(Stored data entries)
################

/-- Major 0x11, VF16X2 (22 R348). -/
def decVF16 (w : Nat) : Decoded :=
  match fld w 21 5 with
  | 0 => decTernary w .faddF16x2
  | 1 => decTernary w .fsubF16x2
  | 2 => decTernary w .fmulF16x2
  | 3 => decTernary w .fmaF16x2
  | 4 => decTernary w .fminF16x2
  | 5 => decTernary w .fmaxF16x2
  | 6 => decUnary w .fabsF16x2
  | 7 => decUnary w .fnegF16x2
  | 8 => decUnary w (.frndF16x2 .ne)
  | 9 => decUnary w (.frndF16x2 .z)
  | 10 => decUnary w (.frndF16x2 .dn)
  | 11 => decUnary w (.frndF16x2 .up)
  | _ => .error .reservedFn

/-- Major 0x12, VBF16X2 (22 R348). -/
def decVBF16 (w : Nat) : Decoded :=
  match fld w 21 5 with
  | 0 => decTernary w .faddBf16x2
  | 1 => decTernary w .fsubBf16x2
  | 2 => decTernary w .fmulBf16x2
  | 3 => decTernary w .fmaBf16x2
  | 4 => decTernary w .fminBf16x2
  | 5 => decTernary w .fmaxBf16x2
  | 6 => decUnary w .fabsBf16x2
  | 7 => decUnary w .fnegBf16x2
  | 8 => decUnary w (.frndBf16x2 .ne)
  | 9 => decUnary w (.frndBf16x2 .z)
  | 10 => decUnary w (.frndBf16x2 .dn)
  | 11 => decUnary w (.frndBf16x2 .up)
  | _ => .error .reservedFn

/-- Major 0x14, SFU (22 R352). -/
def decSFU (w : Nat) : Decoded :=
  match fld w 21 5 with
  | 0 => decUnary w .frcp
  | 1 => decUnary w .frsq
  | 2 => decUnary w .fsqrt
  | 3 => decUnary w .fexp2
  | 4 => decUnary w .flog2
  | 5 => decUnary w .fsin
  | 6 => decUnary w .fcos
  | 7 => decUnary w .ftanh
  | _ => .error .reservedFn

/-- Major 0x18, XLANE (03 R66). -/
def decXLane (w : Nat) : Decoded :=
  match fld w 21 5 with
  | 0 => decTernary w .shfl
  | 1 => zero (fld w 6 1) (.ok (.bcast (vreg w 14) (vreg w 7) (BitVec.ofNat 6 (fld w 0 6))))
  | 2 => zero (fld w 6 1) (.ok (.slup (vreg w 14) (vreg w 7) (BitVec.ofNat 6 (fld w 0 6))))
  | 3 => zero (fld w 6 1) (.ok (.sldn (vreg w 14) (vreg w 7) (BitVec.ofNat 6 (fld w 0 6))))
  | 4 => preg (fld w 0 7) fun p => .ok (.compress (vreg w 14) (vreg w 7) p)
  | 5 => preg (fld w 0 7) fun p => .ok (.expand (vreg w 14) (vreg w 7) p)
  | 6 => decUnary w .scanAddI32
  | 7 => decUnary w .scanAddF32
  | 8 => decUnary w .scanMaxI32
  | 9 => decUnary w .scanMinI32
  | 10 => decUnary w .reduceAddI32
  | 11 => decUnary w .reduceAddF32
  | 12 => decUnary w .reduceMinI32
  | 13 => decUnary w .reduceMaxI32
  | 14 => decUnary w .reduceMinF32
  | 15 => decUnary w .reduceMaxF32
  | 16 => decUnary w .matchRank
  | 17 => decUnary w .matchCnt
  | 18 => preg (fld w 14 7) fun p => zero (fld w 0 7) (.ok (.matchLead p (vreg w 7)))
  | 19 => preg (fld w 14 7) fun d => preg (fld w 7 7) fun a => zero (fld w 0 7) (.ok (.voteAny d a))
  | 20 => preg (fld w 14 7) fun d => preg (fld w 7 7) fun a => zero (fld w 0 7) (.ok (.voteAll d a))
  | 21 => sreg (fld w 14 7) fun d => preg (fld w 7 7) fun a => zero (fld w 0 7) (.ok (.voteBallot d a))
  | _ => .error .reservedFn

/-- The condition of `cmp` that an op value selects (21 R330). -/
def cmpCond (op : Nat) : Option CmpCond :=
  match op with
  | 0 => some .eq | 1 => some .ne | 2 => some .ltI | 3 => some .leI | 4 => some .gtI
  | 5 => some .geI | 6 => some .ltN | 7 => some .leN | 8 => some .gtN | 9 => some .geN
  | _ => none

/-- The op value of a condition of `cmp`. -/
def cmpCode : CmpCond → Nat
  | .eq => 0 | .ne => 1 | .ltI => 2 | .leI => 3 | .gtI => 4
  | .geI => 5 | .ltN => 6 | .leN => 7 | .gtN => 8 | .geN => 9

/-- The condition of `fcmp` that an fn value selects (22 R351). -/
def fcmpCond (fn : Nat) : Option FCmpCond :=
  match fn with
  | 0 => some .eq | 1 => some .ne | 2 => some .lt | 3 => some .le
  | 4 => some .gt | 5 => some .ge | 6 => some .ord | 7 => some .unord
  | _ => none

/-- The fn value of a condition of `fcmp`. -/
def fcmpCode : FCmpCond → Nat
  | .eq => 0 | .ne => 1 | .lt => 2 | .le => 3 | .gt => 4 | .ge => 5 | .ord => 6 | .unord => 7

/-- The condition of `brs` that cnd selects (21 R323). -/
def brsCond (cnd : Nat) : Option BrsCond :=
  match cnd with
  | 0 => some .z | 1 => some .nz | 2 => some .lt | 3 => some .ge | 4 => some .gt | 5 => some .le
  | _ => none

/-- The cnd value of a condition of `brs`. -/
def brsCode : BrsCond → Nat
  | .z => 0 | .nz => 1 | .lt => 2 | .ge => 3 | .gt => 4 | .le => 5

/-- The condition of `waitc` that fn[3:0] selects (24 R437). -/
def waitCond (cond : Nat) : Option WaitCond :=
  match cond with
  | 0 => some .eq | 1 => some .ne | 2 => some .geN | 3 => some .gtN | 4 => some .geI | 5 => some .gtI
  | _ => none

################

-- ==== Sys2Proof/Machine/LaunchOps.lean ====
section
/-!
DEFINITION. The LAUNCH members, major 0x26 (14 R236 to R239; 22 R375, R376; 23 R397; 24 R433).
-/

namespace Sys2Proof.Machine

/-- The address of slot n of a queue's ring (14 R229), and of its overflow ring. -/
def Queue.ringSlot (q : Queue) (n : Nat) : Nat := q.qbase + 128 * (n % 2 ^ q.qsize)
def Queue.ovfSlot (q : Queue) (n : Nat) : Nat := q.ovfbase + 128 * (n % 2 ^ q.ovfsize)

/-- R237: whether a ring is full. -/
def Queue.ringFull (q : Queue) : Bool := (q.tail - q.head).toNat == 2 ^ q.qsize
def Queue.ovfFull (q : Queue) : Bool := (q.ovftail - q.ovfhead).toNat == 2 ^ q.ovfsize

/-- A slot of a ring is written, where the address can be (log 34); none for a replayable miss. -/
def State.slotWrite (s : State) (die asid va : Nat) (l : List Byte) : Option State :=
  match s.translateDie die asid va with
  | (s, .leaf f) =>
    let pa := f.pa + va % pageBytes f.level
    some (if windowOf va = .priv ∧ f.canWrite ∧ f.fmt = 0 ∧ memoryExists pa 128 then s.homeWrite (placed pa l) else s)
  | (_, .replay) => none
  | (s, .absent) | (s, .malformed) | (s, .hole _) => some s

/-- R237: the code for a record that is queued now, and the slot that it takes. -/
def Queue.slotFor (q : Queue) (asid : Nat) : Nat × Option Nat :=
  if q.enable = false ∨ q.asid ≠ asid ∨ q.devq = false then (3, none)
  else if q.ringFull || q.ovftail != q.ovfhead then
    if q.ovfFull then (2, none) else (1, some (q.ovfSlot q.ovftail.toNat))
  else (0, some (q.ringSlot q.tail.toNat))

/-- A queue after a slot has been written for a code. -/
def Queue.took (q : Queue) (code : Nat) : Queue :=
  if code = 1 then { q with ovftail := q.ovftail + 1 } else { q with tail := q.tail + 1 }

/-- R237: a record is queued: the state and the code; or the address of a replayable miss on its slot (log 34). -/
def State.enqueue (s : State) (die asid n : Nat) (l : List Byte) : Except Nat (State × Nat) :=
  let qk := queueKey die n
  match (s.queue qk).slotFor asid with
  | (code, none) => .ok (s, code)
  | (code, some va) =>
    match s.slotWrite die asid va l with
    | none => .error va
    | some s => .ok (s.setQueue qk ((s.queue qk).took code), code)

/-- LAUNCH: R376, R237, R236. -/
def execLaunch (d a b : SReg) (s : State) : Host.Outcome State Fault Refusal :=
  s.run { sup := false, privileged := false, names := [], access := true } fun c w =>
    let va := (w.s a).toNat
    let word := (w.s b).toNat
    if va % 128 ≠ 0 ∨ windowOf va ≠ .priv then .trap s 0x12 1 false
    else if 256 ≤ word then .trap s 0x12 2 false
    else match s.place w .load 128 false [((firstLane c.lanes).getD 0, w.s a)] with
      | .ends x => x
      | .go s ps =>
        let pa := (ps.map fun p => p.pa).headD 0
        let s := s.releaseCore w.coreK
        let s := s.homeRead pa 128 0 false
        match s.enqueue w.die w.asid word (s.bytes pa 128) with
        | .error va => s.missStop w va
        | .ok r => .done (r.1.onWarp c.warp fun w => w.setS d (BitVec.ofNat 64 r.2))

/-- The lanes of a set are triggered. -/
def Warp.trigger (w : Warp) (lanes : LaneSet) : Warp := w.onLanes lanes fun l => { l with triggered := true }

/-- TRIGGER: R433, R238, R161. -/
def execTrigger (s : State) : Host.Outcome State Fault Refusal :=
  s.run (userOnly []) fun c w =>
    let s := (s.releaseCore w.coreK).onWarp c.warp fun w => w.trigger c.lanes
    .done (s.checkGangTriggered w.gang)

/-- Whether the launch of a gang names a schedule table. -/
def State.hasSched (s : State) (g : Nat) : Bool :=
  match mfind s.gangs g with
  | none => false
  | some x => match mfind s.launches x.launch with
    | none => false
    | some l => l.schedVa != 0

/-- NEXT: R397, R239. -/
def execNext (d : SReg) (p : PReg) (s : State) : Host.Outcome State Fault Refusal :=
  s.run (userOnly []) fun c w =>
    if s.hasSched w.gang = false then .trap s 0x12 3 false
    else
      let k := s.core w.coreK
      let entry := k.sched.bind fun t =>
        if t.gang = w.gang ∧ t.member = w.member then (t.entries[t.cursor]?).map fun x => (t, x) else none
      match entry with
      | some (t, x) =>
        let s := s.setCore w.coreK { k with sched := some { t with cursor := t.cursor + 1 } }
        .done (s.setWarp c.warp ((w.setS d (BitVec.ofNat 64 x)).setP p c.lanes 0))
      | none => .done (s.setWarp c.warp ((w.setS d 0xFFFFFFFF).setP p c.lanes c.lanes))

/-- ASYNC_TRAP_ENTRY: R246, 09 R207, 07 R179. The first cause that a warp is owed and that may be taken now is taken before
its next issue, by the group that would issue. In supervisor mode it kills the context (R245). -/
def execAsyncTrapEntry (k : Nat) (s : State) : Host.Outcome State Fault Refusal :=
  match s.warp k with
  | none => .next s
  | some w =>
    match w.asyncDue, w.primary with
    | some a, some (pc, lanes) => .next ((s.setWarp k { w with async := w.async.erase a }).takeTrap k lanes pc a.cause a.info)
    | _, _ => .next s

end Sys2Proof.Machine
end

################

▶ _ACTION ITEM_:
A word-for-word copy of the lines above from the one with "VF16X2 (22 R348). -/" through the one with "decUnary w .scanAddI32", inclusive, is the only output wanted.

▶ _EXERCISE OUTPUT_:
/-- Major 0x11, VF16X2 (22 R348). -/
def decVF16 (w : Nat) : Decoded :=
  match fld w 21 5 with
  | 0 => decTernary w .faddF16x2
  | 1 => decTernary w .fsubF16x2
  | 2 => decTernary w .fmulF16x2
  | 3 => decTernary w .fmaF16x2
  | 4 => decTernary w .fminF16x2
  | 5 => decTernary w .fmaxF16x2
  | 6 => decUnary w .fabsF16x2
  | 7 => decUnary w .fnegF16x2
  | 8 => decUnary w (.frndF16x2 .ne)
  | 9 => decUnary w (.frndF16x2 .z)
  | 10 => decUnary w (.frndF16x2 .dn)
  | 11 => decUnary w (.frndF16x2 .up)
  | _ => .error .reservedFn

/-- Major 0x12, VBF16X2 (22 R348). -/
def decVBF16 (w : Nat) : Decoded :=
  match fld w 21 5 with
  | 0 => decTernary w .faddBf16x2
  | 1 => decTernary w .fsubBf16x2
  | 2 => decTernary w .fmulBf16x2
  | 3 => decTernary w .fmaBf16x2
  | 4 => decTernary w .fminBf16x2
  | 5 => decTernary w .fmaxBf16x2
  | 6 => decUnary w .fabsBf16x2
  | 7 => decUnary w .fnegBf16x2
  | 8 => decUnary w (.frndBf16x2 .ne)
  | 9 => decUnary w (.frndBf16x2 .z)
  | 10 => decUnary w (.frndBf16x2 .dn)
  | 11 => decUnary w (.frndBf16x2 .up)
  | _ => .error .reservedFn

/-- Major 0x14, SFU (22 R352). -/
def decSFU (w : Nat) : Decoded :=
  match fld w 21 5 with
  | 0 => decUnary w .frcp
  | 1 => decUnary w .frsq
  | 2 => decUnary w .fsqrt
  | 3 => decUnary w .fexp2
  | 4 => decUnary w .flog2
  | 5 => decUnary w .fsin
  | 6 => decUnary w .fcos
  | 7 => decUnary w .ftanh
  | _ => .error .reservedFn

/-- Major 0x18, XLANE (03 R66). -/
def decXLane (w : Nat) : Decoded :=
  match fld w 21 5 with
  | 0 => decTernary w .shfl
  | 1 => zero (fld w 6 1) (.ok (.bcast (vreg w 14) (vreg w 7) (BitVec.ofNat 6 (fld w 0 6))))
  | 2 => zero (fld w 6 1) (.ok (.slup (vreg w 14) (vreg w 7) (BitVec.ofNat 6 (fld w 0 6))))
  | 3 => zero (fld w 6 1) (.ok (.sldn (vreg w 14) (vreg w 7) (BitVec.ofNat 6 (fld w 0 6))))
  | 4 => preg (fld w 0 7) fun p => .ok (.compress (vreg w 14) (vreg w 7) p)
  | 5 => preg (fld w 0 7) fun p => .ok (.expand (vreg w 14) (vreg w 7) p)
  | 6 => decUnary w .scanAddI32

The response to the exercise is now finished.